La biodiversidad está disminuyendo rápidamente, y los océanos están a punto de seguir en esa línea si no se hace nada por detenerlo.

Se trata de la "sexta extinción en masa", que puede acercarse o superar la magnitud de las cinco grandes extinciones de los últimos 550 millones de años si las tasas de pérdidas actuales persisten, indica el profesor de Estudios Geológicos de la Universidad de Stanford, John Payne.

Payne asegura, en un estudio recientemente publicado en la revista Science, que los efectos de la pérdida masiva de diversidad son difíciles de escalar hacia a partir de experimentos de laboratorio o perturbaciones de los ecosistemas locales, pero que la pesca indiscriminada y la contaminación están haciendo de nuestros mares un lugar hostil. En el informe, los científicos señalan que los más afectados son los animales de gran tamaño: ballena, tiburón blanco…

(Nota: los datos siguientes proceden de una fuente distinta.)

-- ==== Sys2Proof/Machine/Dispatch.lean ====
section
/-! DEFINITION. Sys2Proof/Machine/Dispatch.lean: exec, one arm per constructor of Instr, each one direct call of the
command's meaning. -/
namespace Sys2Proof.Machine
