/-- The slot channels' commands complete. A sample updates peaks, minima and energy; the short comparator trips a conducting standard channel and the fast
comparator limits a privileged one; ON makes a channel wait and OFF turns it off; channels are admitted, ramp, qualify, rise and fall; timers stop,
retries come and are reset. Rules: R528, R530, R531, R532, R536, R538, R540, R541, R542, R546, R547, R548. -/
def Obligations.SlotPowerCommandsComplete : Prop :=
  (∀ (s : State) (c : Chan) (i v bus : Nat), s.start.spcSt c < 2 ∨ s.start.spcSt c = 5 →
      Completes (.slotSample (.chan c i v bus)) s fun t => t.m.busMv = bus ∧ t.m.rd (SPC_PEAK_I c) = max (s.start.rd (SPC_PEAK_I c)) (min i 0xFFFF) ∧ (t.m.sx c).frac = ((s.start.sx c).frac + v * i) % 10 ^ 6) ∧
  (∀ (s : State) (c : Chan) (i v bus : Nat), 2 ≤ s.start.spcSt c →
      s.start.spcSt c ≤ 4 →
      exec (.slotSample (.chan c i v bus)) s = .next (s.done (chanSample c i v bus s.start))) ∧
  (∀ (s : State) (b : Bool) (i vin bus : Nat), s.start.flag (feedValid b) = false →
      Completes (.slotSample (.feed b i vin bus)) s fun t => t.m.busMv = bus ∧ t.m.rd (ORG_PEAK_V b.toNat) = max (s.start.rd (ORG_PEAK_V b.toNat)) (min vin 0xFFFF) ∧ t.m.flag (feedValid b) = s.start.vinOk b vin) ∧
  (∀ (s : State) (c : Chan), c.val < 64 →
      2 ≤ s.start.spcSt c →
      s.start.spcSt c ≤ 4 →
      exec (.shortComparator c) s = .next (s.done (s.start.spcTrip c (if s.start.spcSt c = 2 then 1 else 2)))) ∧
  (∀ (s : State) (c : Chan), 64 ≤ c.val →
      2 ≤ s.start.spcSt c →
      s.start.spcSt c ≤ 4 →
      exec (.fastLimitComparator c) s = .next (s.done (s.start.wr (SPC_STATUS_LIMITING c) 1))) ∧
  (∀ (s : State) (c : Chan), s.start.owners c = [] →
      s.start.spcSt c = 0 →
      Completes (.spcOnWrite c) s fun t => t.m.spcSt c = 1 ∧ t.m.flag (SPC_CTRL_ON c) = true ∧ c.val ∈ t.m.slotWait) ∧
  (∀ (s : State) (c : Chan), s.start.owners c = [] →
      Completes (.spcOffWrite c) s fun t => t.m.spcSt c = 0 ∧ t.m.flag (SPC_CTRL_ON c) = false ∧ t.m.flag (SPC_STATUS_PG c) = false ∧ t.m.rd (SPC_STATUS_RETRIES c) = 0 ∧ c.val ∉ t.m.slotWait) ∧
  (∀ (s : State) (c : Chan), Completes (.clrMeas (some c)) s fun t => t.m.reg (SPC_PEAK c) = 0 ∧ t.m.reg (SPC_MIN c) = 0xFFFFFFFF ∧ t.m.reg (SPC_ENERGY_ACC c) = 0 ∧ (t.m.sx c).frac = 0) ∧
  (∀ (s : State), exec (.clrMeas none) s = .next (s.done (s.start.clrFeeds))) ∧
  (∀ (s : State) (c : Nat) (rest : List Nat), s.start.slotWait = c :: rest →
      c < 72 →
      s.start.rampSum + s.start.rd (SPC_RAMP_INRUSH_EST c) ≤ s.start.rd ORG_CTRL_BUS_INRUSH →
      Completes (.staggerAdmit) s fun t => t.m.spcSt c = 2 ∧ c ∉ t.m.slotWait) ∧
  (∀ (s : State) (c : Chan), s.start.spcSt c = 2 →
      exec (.rampEnd c) s = .next (s.done ((s.start.wr (SPC_STATUS_STATE c) 3).updSx c fun x => { x with qual := false }))) ∧
  (∀ (s : State) (c : Chan), s.start.spcSt c = 3 →
      (s.start.sx c).qual = true →
      s.start.flag (SPC_STATUS_TIMER c) = false →
      s.start.flag (SPC_STATUS_LIMITING c) = false →
      s.start.owners c = [] →
      exec (.pgRise c) s = .next (s.done ((((s.start.wr (SPC_STATUS_STATE c) 4).wr (SPC_STATUS_PG c) 1).raise (SPC_EVENT_PG_RISE c)).holdIns c))) ∧
  (∀ (s : State) (c : Chan), s.start.spcSt c = 4 →
      s.start.owners c = [] →
      exec (.pgFall c) s = .next (s.done (((((((s.start.wr (SPC_STATUS_STATE c) 3).wr (SPC_STATUS_PG c) 0).raise (SPC_EVENT_PG_FALL c)).wakeEdge 3).wr (SPC_STATUS_PG_WARN c) 0).updSx c fun x => { x with qual := false })))) ∧
  (∀ (s : State) (c : Chan), s.start.flag (SPC_STATUS_TIMER c) = true →
      Completes (.faultTimerStop c) s fun t => t.m.flag (SPC_STATUS_TIMER c) = false ∧ t.m.flag (SPC_STATUS_PG_WARN c) = false ∧ (t.m.sx c).timer = 0) ∧
  (∀ (s : State) (c : Chan), s.start.spcSt c = 5 →
      Completes (.retryWaitExpiry c) s fun t => t.m.spcSt c = 1 ∧ t.m.flag (SPC_CTRL_ON c) = true ∧ t.m.rd (SPC_STATUS_RETRIES c) = (s.start.rd (SPC_STATUS_RETRIES c) + 1) % 8 ∧ t.m.flag (SPC_EVENT_RETRY c) = true) ∧
  (∀ (s : State) (c : Chan), s.start.flag (SPC_STATUS_PG c) = true →
      exec (.retriesReset c) s = .next (s.done (s.start.wr (SPC_STATUS_RETRIES c) 0)))

/-- The feeds' commands complete. A live feed is lost: its FET turns off and the other takes over; a feed of valid samples is restored; the reverse
comparator turns a FET off; ORG_CTRL takes its value. Rules: R549, R550, R551. -/
def Obligations.FeedCommandsComplete : Prop :=
  (∀ (s : State) (b : Bool), s.start.feedLive b = true →
      exec (.feedLost b) s = .next (s.done ((s.start.wr (feedValid b) 0).feedLost b))) ∧
  (∀ (s : State) (b : Bool), s.start.feedLive b = true →
      (s.start.fx b).ready = false →
      s.start.flag (feedRev b) = false →
      exec (.feedRestored b) s = .next (s.done (((s.start.updFx b fun x => { x with ready := true }).feedSet).raise ORG_EVENT_FEED_RESTORED))) ∧
  (∀ (s : State) (b : Bool), s.start.flag (feedOn b) = true →
      exec (.reverse b) s = .next (s.done ((((s.start.updFx b fun x => { x with ready := false }).wr (feedRev b) 1).wr (feedOn b) 0).raise ORG_EVENT_REVERSE))) ∧
  (∀ (s : State) (v : BitVec 32), exec (.orgCtrlWrite v) s = .next (s.done (s.start.orgCtrl v.toNat)))

/-- Shutter, IDLE, DORMANT and wake commands complete. Tiles whose ports are all disabled are gated, and ungated tiles show so; IDLE is entered and left;
a DORMANT request is taken or refused, its entry commits once all has drained, is abandoned at its timeout, or ends with a wake; the wake sources are
taken and a wake whose power good is missed returns to DORMANT. Rules: R557, R558, R559, R560, R561, R562, R563, R568, R569, R570, R571. -/
def Obligations.PowerStateCommandsComplete : Prop :=
  (∀ (s : State) (mask : Word), s.latch.tf = false →
      ((List.range 64).all (fun t => !mask.getLsbD t || bit (s.start.rd WKT_SHUTTER_TILE) t || s.start.mayGate t) = true) →
      Completes (.shutterWrite mask) s fun t => t.m.rd WKT_SHUTTER_TILE = mask.toNat) ∧
  (∀ (s : State) (t : Tile), s.start.gated t = true →
      bit (s.start.rd WKT_SHUTTER_TILE) t = false →
      exec (.tileUngated t) s = .next (s.done (({ s.start with lanes := SMap.drop s.start.lanes (t.val * 16) (t.val * 16 + 16) }.setGated (withBit (s.start.rd WKT_SHUTTER_STATUS_TILE) t false)).applyShut s.latch t))) ∧
  (∀ (s : State), s.start.rd WKT_BOOT_STATUS_STAGE = 3 →
      s.start.rd WKT_PWR_STATUS_STATE ≤ 1 →
      s.start.boot.orderly = none →
      s.start.mayIdle = true →
      exec (.idleEntry) s = .next (s.done (s.start.wr WKT_PWR_STATUS_STATE 2))) ∧
  (∀ (s : State), s.start.rd WKT_PWR_STATUS_STATE = 2 →
      exec (.idleExit) s = .next (s.done (s.start.wr WKT_PWR_STATUS_STATE s.start.onState))) ∧
  (∀ (s : State) (v : BitVec 32) (l2 : Bool), (s.start.pwrCtrl v.toNat).rd WKT_PWR_STATUS_STATE < 3 →
      (s.start.pwrCtrl v.toNat).rd WKT_BOOT_STATUS_STAGE = 3 →
      s.start.boot.orderly = none →
      (s.start.pwrCtrl v.toNat).flag WKT_PWR_CTRL_FORCE = true ∨ l2 = true →
      (s.start.pwrCtrl v.toNat).privetWalks = false →
      (s.start.pwrCtrl v.toNat).rebuilding = false →
      (s.start.pwrCtrl v.toNat).recovering = false →
      s.start.mir = [] →
      s.start.pldm.st = .idle →
      exec (.dormantRequest v l2) s = .next (s.done (({ s.start.pwrCtrl v.toNat with pw := {} }.wr WKT_PWR_STATUS_STATE 3).dropFetched.freezeTenants))) ∧
  (∀ (s : State) (mems : List (Nat × QMem)), s.start.rd WKT_PWR_STATUS_STATE = 3 →
      s.start.pw.committed = false →
      s.start.dormantDrained = false →
      exec (.dormantDrainTimeout mems) s = .next (s.done (s.start.dormantAbandon 3 mems))) ∧
  (∀ (s : State), s.start.rd WKT_PWR_STATUS_STATE = 3 →
      s.start.pw.committed = false →
      s.start.freezeTenants.dormantDrained = true →
      s.start.freezeTenants.spillTier1.tier1Out = true →
      Completes (.dormantCommit) s fun t => t.m.pw.committed = true ∧ t.m.pw.window = true ∧ t.m.selfRefresh = true ∧ t.m.boot.pllLock = false) ∧
  (∀ (s : State) (low : Bool), s.start.pw.window = true →
      s.start.rd WKT_PWR_STATUS_STATE ≠ 4 →
      Completes (.wakeWindowEnd low) s fun t => t.m.pw.window = false ∧ t.m.pins.wakeN = !low) ∧
  (∀ (s : State) (v : BitVec 32), exec (.wakeRequest v) s = .next (s.done ((s.start.pwrCtrl v.toNat).wakeEdge 1))) ∧
  (∀ (s : State), s.start.pw.committed = true →
      s.start.rd WKT_WAKE_TIMER_MS ≠ 0 →
      exec (.wakeTimerExpiry) s = .next (s.done (s.start.wakeEdge 2))) ∧
  (∀ (s : State) (low : Bool) (mems : List (Nat × QMem)), s.start.pw.pend ≠ 0 →
      low = false →
      s.start.rd WKT_PWR_STATUS_STATE = 4 →
      exec (.wake low mems) s = .next (s.done ((s.start.setWakeN false).wakeStart))) ∧
  (∀ (s : State) (low : Bool) (mems : List (Nat × QMem)), s.start.pw.pend ≠ 0 →
      low = false →
      s.start.rd WKT_PWR_STATUS_STATE = 3 →
      s.start.pw.committed = false →
      exec (.wake low mems) s = .next (s.done ((s.start.setWakeN false).dormantAbandon 4 mems))) ∧
  (∀ (s : State) (vlane : Bool), s.start.rd WKT_PWR_STATUS_STATE = 5 →
      ((if vlane then s.start.pins.vlaneEn && !s.start.pins.vlanePg else s.start.pins.vcoreEn && !s.start.pins.vcorePg) = true) →
      Completes (.wakeAbort vlane) s fun t => t.m.rd WKT_PWR_STATUS_ABORT_CODE = (if vlane then 2 else 1) ∧ t.m.flag WKT_PWR_EVENT_WAKE_ABORT = true ∧ t.m.selfRefresh = true ∧ t.m.boot.pllLock = false)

"La humanidad está llevando la vida marina a una extinción sin precedentes según los análisis de fósiles disponibles. El nivel de la cacería y la pesca de las especies más grandes trastornará los ecosistemas del océano por millones de años".

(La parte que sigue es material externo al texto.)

@[simp] theorem Mach.send_regs (m : Mach) (x : Msg) : (m.send x).regs = m.regs := rfl
@[simp] theorem Mach.send_pins (m : Mach) (x : Msg) : (m.send x).pins = m.pins := rfl
@[simp] theorem Mach.send_boot (m : Mach) (x : Msg) : (m.send x).boot = m.boot := rfl
@[simp] theorem Mach.send_flash (m : Mach) (x : Msg) : (m.send x).flash = m.flash := rfl
@[simp] theorem Mach.send_fuses (m : Mach) (x : Msg) : (m.send x).fuses = m.fuses := rfl
@[simp] theorem Mach.send_pldm (m : Mach) (x : Msg) : (m.send x).pldm = m.pldm := rfl
@[simp] theorem Mach.send_warnC (m : Mach) (x : Msg) : (m.send x).warnC = m.warnC := rfl
@[simp] theorem Mach.send_ddr (m : Mach) (x : Msg) : (m.send x).ddr = m.ddr := rfl
@[simp] theorem Mach.send_selfRefresh (m : Mach) (x : Msg) : (m.send x).selfRefresh = m.selfRefresh := rfl
@[simp] theorem Mach.send_tb (m : Mach) (x : Msg) : (m.send x).tb = m.tb := rfl
@[simp] theorem Mach.send_doms (m : Mach) (x : Msg) : (m.send x).doms = m.doms := rfl
@[simp] theorem Mach.send_domPort (m : Mach) (x : Msg) : (m.send x).domPort = m.domPort := rfl
@[simp] theorem Mach.send_domFabric (m : Mach) (x : Msg) : (m.send x).domFabric = m.domFabric := rfl
@[simp] theorem Mach.send_epoch (m : Mach) (x : Msg) : (m.send x).epoch = m.epoch := rfl
@[simp] theorem Mach.send_ilv (m : Mach) (x : Msg) : (m.send x).ilv = m.ilv := rfl
@[simp] theorem Mach.send_mir (m : Mach) (x : Msg) : (m.send x).mir = m.mir := rfl
@[simp] theorem Mach.send_changes (m : Mach) (x : Msg) : (m.send x).changes = m.changes := rfl
@[simp] theorem Mach.send_fences (m : Mach) (x : Msg) : (m.send x).fences = m.fences := rfl
@[simp] theorem Mach.send_merging (m : Mach) (x : Msg) : (m.send x).merging = m.merging := rfl
@[simp] theorem Mach.send_freeIx (m : Mach) (x : Msg) : (m.send x).freeIx = m.freeIx := rfl
@[simp] theorem Mach.send_tfPrev (m : Mach) (x : Msg) : (m.send x).tfPrev = m.tfPrev := rfl
@[simp] theorem Mach.send_tfLast (m : Mach) (x : Msg) : (m.send x).tfLast = m.tfLast := rfl
@[simp] theorem Mach.send_coldReq (m : Mach) (x : Msg) : (m.send x).coldReq = m.coldReq := rfl
@[simp] theorem Mach.send_ports (m : Mach) (x : Msg) : (m.send x).ports = m.ports := rfl
@[simp] theorem Mach.send_binds (m : Mach) (x : Msg) : (m.send x).binds = m.binds := rfl
@[simp] theorem Mach.send_vppbs (m : Mach) (x : Msg) : (m.send x).vppbs = m.vppbs := rfl
@[simp] theorem Mach.send_fm (m : Mach) (x : Msg) : (m.send x).fm = m.fm := rfl
@[simp] theorem Mach.send_expOut (m : Mach) (x : Msg) : (m.send x).expOut = m.expOut := rfl
@[simp] theorem Mach.send_expIn (m : Mach) (x : Msg) : (m.send x).expIn = m.expIn := rfl
@[simp] theorem Mach.send_trk (m : Mach) (x : Msg) : (m.send x).trk = m.trk := rfl
@[simp] theorem Mach.send_trkWait (m : Mach) (x : Msg) : (m.send x).trkWait = m.trkWait := rfl
@[simp] theorem Mach.send_trkRr (m : Mach) (x : Msg) : (m.send x).trkRr = m.trkRr := rfl
@[simp] theorem Mach.send_voqs (m : Mach) (x : Msg) : (m.send x).voqs = m.voqs := rfl
@[simp] theorem Mach.send_reseqs (m : Mach) (x : Msg) : (m.send x).reseqs = m.reseqs := rfl
@[simp] theorem Mach.send_classes (m : Mach) (x : Msg) : (m.send x).classes = m.classes := rfl
@[simp] theorem Mach.send_postedSent (m : Mach) (x : Msg) : (m.send x).postedSent = m.postedSent := rfl
@[simp] theorem Mach.send_postedTx (m : Mach) (x : Msg) : (m.send x).postedTx = m.postedTx := rfl
@[simp] theorem Mach.send_egress (m : Mach) (x : Msg) : (m.send x).egress = m.egress := rfl
@[simp] theorem Mach.send_egOcc (m : Mach) (x : Msg) : (m.send x).egOcc = m.egOcc := rfl
@[simp] theorem Mach.send_egDrr (m : Mach) (x : Msg) : (m.send x).egDrr = m.egDrr := rfl
@[simp] theorem Mach.send_linkCr (m : Mach) (x : Msg) : (m.send x).linkCr = m.linkCr := rfl
@[simp] theorem Mach.send_ibuf (m : Mach) (x : Msg) : (m.send x).ibuf = m.ibuf := rfl
@[simp] theorem Mach.send_tags (m : Mach) (x : Msg) : (m.send x).tags = m.tags := rfl
@[simp] theorem Mach.send_planeErr (m : Mach) (x : Msg) : (m.send x).planeErr = m.planeErr := rfl
@[simp] theorem Mach.send_agentDone (m : Mach) (x : Msg) : (m.send x).agentDone = m.agentDone := rfl
@[simp] theorem Mach.send_now (m : Mach) (x : Msg) : (m.send x).now = m.now := rfl
@[simp] theorem Mach.send_lvr (m : Mach) (x : Msg) : (m.send x).lvr = m.lvr := rfl
@[simp] theorem Mach.send_lkpWeight (m : Mach) (x : Msg) : (m.send x).lkpWeight = m.lkpWeight := rfl
@[simp] theorem Mach.send_lkpDef (m : Mach) (x : Msg) : (m.send x).lkpDef = m.lkpDef := rfl
@[simp] theorem Mach.send_lkpLast (m : Mach) (x : Msg) : (m.send x).lkpLast = m.lkpLast := rfl
@[simp] theorem Mach.send_smp (m : Mach) (x : Msg) : (m.send x).smp = m.smp := rfl
@[simp] theorem Mach.send_t1 (m : Mach) (x : Msg) : (m.send x).t1 = m.t1 := rfl
@[simp] theorem Mach.send_t2 (m : Mach) (x : Msg) : (m.send x).t2 = m.t2 := rfl
@[simp] theorem Mach.send_summary (m : Mach) (x : Msg) : (m.send x).summary = m.summary := rfl
@[simp] theorem Mach.send_rebuilding (m : Mach) (x : Msg) : (m.send x).rebuilding = m.rebuilding := rfl
@[simp] theorem Mach.send_lines (m : Mach) (x : Msg) : (m.send x).lines = m.lines := rfl
@[simp] theorem Mach.send_busyWait (m : Mach) (x : Msg) : (m.send x).busyWait = m.busyWait := rfl
@[simp] theorem Mach.send_toEvict (m : Mach) (x : Msg) : (m.send x).toEvict = m.toEvict := rfl
@[simp] theorem Mach.send_quotaWalk (m : Mach) (x : Msg) : (m.send x).quotaWalk = m.quotaWalk := rfl
@[simp] theorem Mach.send_tenures (m : Mach) (x : Msg) : (m.send x).tenures = m.tenures := rfl
@[simp] theorem Mach.send_vc2Rx (m : Mach) (x : Msg) : (m.send x).vc2Rx = m.vc2Rx := rfl
@[simp] theorem Mach.send_birsps (m : Mach) (x : Msg) : (m.send x).birsps = m.birsps := rfl
@[simp] theorem Mach.send_flowCnt (m : Mach) (x : Msg) : (m.send x).flowCnt = m.flowCnt := rfl
@[simp] theorem Mach.send_specWin (m : Mach) (x : Msg) : (m.send x).specWin = m.specWin := rfl
@[simp] theorem Mach.send_deadWalks (m : Mach) (x : Msg) : (m.send x).deadWalks = m.deadWalks := rfl
@[simp] theorem Mach.send_validWritten (m : Mach) (x : Msg) : (m.send x).validWritten = m.validWritten := rfl
@[simp] theorem Mach.send_shadow (m : Mach) (x : Msg) : (m.send x).shadow = m.shadow := rfl
@[simp] theorem Mach.send_ring (m : Mach) (x : Msg) : (m.send x).ring = m.ring := rfl
@[simp] theorem Mach.send_changed (m : Mach) (x : Msg) : (m.send x).changed = m.changed := rfl
@[simp] theorem Mach.send_recover (m : Mach) (x : Msg) : (m.send x).recover = m.recover := rfl
@[simp] theorem Mach.send_recovering (m : Mach) (x : Msg) : (m.send x).recovering = m.recovering := rfl
@[simp] theorem Mach.send_deadWays (m : Mach) (x : Msg) : (m.send x).deadWays = m.deadWays := rfl
@[simp] theorem Mach.send_sparesUsed (m : Mach) (x : Msg) : (m.send x).sparesUsed = m.sparesUsed := rfl
@[simp] theorem Mach.send_lostBuckets (m : Mach) (x : Msg) : (m.send x).lostBuckets = m.lostBuckets := rfl
@[simp] theorem Mach.send_mirWait (m : Mach) (x : Msg) : (m.send x).mirWait = m.mirWait := rfl
@[simp] theorem Mach.send_lanes (m : Mach) (x : Msg) : (m.send x).lanes = m.lanes := rfl
@[simp] theorem Mach.send_zx (m : Mach) (x : Msg) : (m.send x).zx = m.zx := rfl
@[simp] theorem Mach.send_d2d (m : Mach) (x : Msg) : (m.send x).d2d = m.d2d := rfl
@[simp] theorem Mach.send_slots (m : Mach) (x : Msg) : (m.send x).slots = m.slots := rfl
@[simp] theorem Mach.send_slotWait (m : Mach) (x : Msg) : (m.send x).slotWait = m.slotWait := rfl
@[simp] theorem Mach.send_feeds (m : Mach) (x : Msg) : (m.send x).feeds = m.feeds := rfl
@[simp] theorem Mach.send_busMv (m : Mach) (x : Msg) : (m.send x).busMv = m.busMv := rfl
@[simp] theorem Mach.send_ibTimes (m : Mach) (x : Msg) : (m.send x).ibTimes = m.ibTimes := rfl
@[simp] theorem Mach.send_ibCur (m : Mach) (x : Msg) : (m.send x).ibCur = m.ibCur := rfl
@[simp] theorem Mach.send_ibNew (m : Mach) (x : Msg) : (m.send x).ibNew = m.ibNew := rfl
@[simp] theorem Mach.send_pipes (m : Mach) (x : Msg) : (m.send x).pipes = m.pipes := rfl
@[simp] theorem Mach.send_rp (m : Mach) (x : Msg) : (m.send x).rp = m.rp := rfl
@[simp] theorem Mach.send_tbl (m : Mach) (x : Msg) : (m.send x).tbl = m.tbl := rfl
@[simp] theorem Mach.send_sqs (m : Mach) (x : Msg) : (m.send x).sqs = m.sqs := rfl
@[simp] theorem Mach.send_cqs (m : Mach) (x : Msg) : (m.send x).cqs = m.cqs := rfl
@[simp] theorem Mach.send_qifs (m : Mach) (x : Msg) : (m.send x).qifs = m.qifs := rfl
@[simp] theorem Mach.send_qLastDom (m : Mach) (x : Msg) : (m.send x).qLastDom = m.qLastDom := rfl
@[simp] theorem Mach.send_qLast (m : Mach) (x : Msg) : (m.send x).qLast = m.qLast := rfl
@[simp] theorem Mach.send_cpeLastDom (m : Mach) (x : Msg) : (m.send x).cpeLastDom = m.cpeLastDom := rfl
@[simp] theorem Mach.send_cpeLast (m : Mach) (x : Msg) : (m.send x).cpeLast = m.cpeLast := rfl
@[simp] theorem Mach.send_runLastDom (m : Mach) (x : Msg) : (m.send x).runLastDom = m.runLastDom := rfl
@[simp] theorem Mach.send_cpeRdDom (m : Mach) (x : Msg) : (m.send x).cpeRdDom = m.cpeRdDom := rfl
@[simp] theorem Mach.send_cpeRd (m : Mach) (x : Msg) : (m.send x).cpeRd = m.cpeRd := rfl
@[simp] theorem Mach.send_cpeWrDom (m : Mach) (x : Msg) : (m.send x).cpeWrDom = m.cpeWrDom := rfl
@[simp] theorem Mach.send_cpeWr (m : Mach) (x : Msg) : (m.send x).cpeWr = m.cpeWr := rfl
@[simp] theorem Mach.send_fnTbl (m : Mach) (x : Msg) : (m.send x).fnTbl = m.fnTbl := rfl
@[simp] theorem Mach.send_fnPend (m : Mach) (x : Msg) : (m.send x).fnPend = m.fnPend := rfl
@[simp] theorem Mach.send_chans (m : Mach) (x : Msg) : (m.send x).chans = m.chans := rfl
@[simp] theorem Mach.send_threads (m : Mach) (x : Msg) : (m.send x).threads = m.threads := rfl
@[simp] theorem Mach.send_ls (m : Mach) (x : Msg) : (m.send x).ls = m.ls := rfl
@[simp] theorem Mach.send_frozen (m : Mach) (x : Msg) : (m.send x).frozen = m.frozen := rfl
@[simp] theorem Mach.send_seqDom (m : Mach) (x : Msg) : (m.send x).seqDom = m.seqDom := rfl
@[simp] theorem Mach.send_fwDown (m : Mach) (x : Msg) : (m.send x).fwDown = m.fwDown := rfl
@[simp] theorem Mach.send_lockAt (m : Mach) (x : Msg) : (m.send x).lockAt = m.lockAt := rfl
@[simp] theorem Mach.send_hinges (m : Mach) (x : Msg) : (m.send x).hinges = m.hinges := rfl
@[simp] theorem Mach.send_ppsAge (m : Mach) (x : Msg) : (m.send x).ppsAge = m.ppsAge := rfl
@[simp] theorem Mach.send_ppsSeen (m : Mach) (x : Msg) : (m.send x).ppsSeen = m.ppsSeen := rfl
@[simp] theorem Mach.send_ppsLost (m : Mach) (x : Msg) : (m.send x).ppsLost = m.ppsLost := rfl
@[simp] theorem Mach.send_hdm (m : Mach) (x : Msg) : (m.send x).hdm = m.hdm := rfl
@[simp] theorem Mach.send_tfCtr (m : Mach) (x : Msg) : (m.send x).tfCtr = m.tfCtr := rfl
@[simp] theorem Mach.send_vcsRouted (m : Mach) (x : Msg) : (m.send x).vcsRouted = m.vcsRouted := rfl
@[simp] theorem Mach.send_pw (m : Mach) (x : Msg) : (m.send x).pw = m.pw := rfl
@[simp] theorem Mach.send_keepLost (m : Mach) (x : Msg) : (m.send x).keepLost = m.keepLost := rfl
@[simp] theorem Mach.send_ddrBad (m : Mach) (x : Msg) : (m.send x).ddrBad = m.ddrBad := rfl
@[simp] theorem Mach.send_latches (m : Mach) (x : Msg) : (m.send x).latches = m.latches := rfl
@[simp] theorem Mach.send_irqOwed (m : Mach) (x : Msg) : (m.send x).irqOwed = m.irqOwed := rfl
@[simp] theorem Mach.send_shutWr (m : Mach) (x : Msg) : (m.send x).shutWr = m.shutWr := rfl
@[simp] theorem Mach.send_out (m : Mach) (x : Msg) : (m.send x).out = m.out ++ [x] := rfl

En los cinco eventos previos de extinción masiva identificados por los especialistas, no se halló ningún patrón que hiciera pensar en una extinción de especies marinas o, a lo sumo, fueron las más pequeñas las que desaparecieron. Pero en el caso actual son las más grandes las que están en peligro ante esa tendencia de las personas de pescar especies más grandes como el atún de aleta azul o el tiburón blanco".

"Si este patrón continúa sin que se haga nada por cambiarlo, los océanos del mañana carecerán de las especies grandes que hoy hallamos en los mares. Muchas de esas especies juegan un papel fundamental en los ecosistemas por lo que su desaparición podría llevar a una serie de consecuencias ecológicas que podrían influir en la estructura y funcionamiento de futuros ecosistemas, algo que va más allá del simple hecho de perder unos de sus especímenes", asegura Payne.

Los efectos en cadena sobre los ecosistemas no se harán esperar, dijo Payne, quien mencionó como ejemplo la pérdida de grandes caracolas rapaces (Triton) de los arrecifes de coral, una de las razones detrás del crecimiento explosivo en el número de corona de espinas estrellas de mar, que se alimentan de coral.

Payne asegura que no solo los mares sufrirán, pues la extinción de ciertas especies resultará en un duro golpe para las economías mundiales así como para la alimentación de los humanos, que encuentran en los océanos una importante fuente de proteína.

Para llegar a estas conclusiones, Payne y su equipo analizaron una base de datos de 2,497 grupos de especies marinas vertebradas y moluscos de los últimos 500 años.

El coautor del estudio, el científico Noel Heim, señaló que "vemos esto una y otra vez. Los humanos ingresan en un nuevo ecosistema y son los animales más grandes los primeros a los que matan". Heim agregó que hasta hace poco los océanos estuvieron a salvo, pues la actividad de los seres humanos estuvo restringida a las costas o a la pesca relativamente superficial pero que ahora, con los avances de la tecnología, la pesca y caza había llegado hasta las profundidades de las aguas y a dimensiones industriales.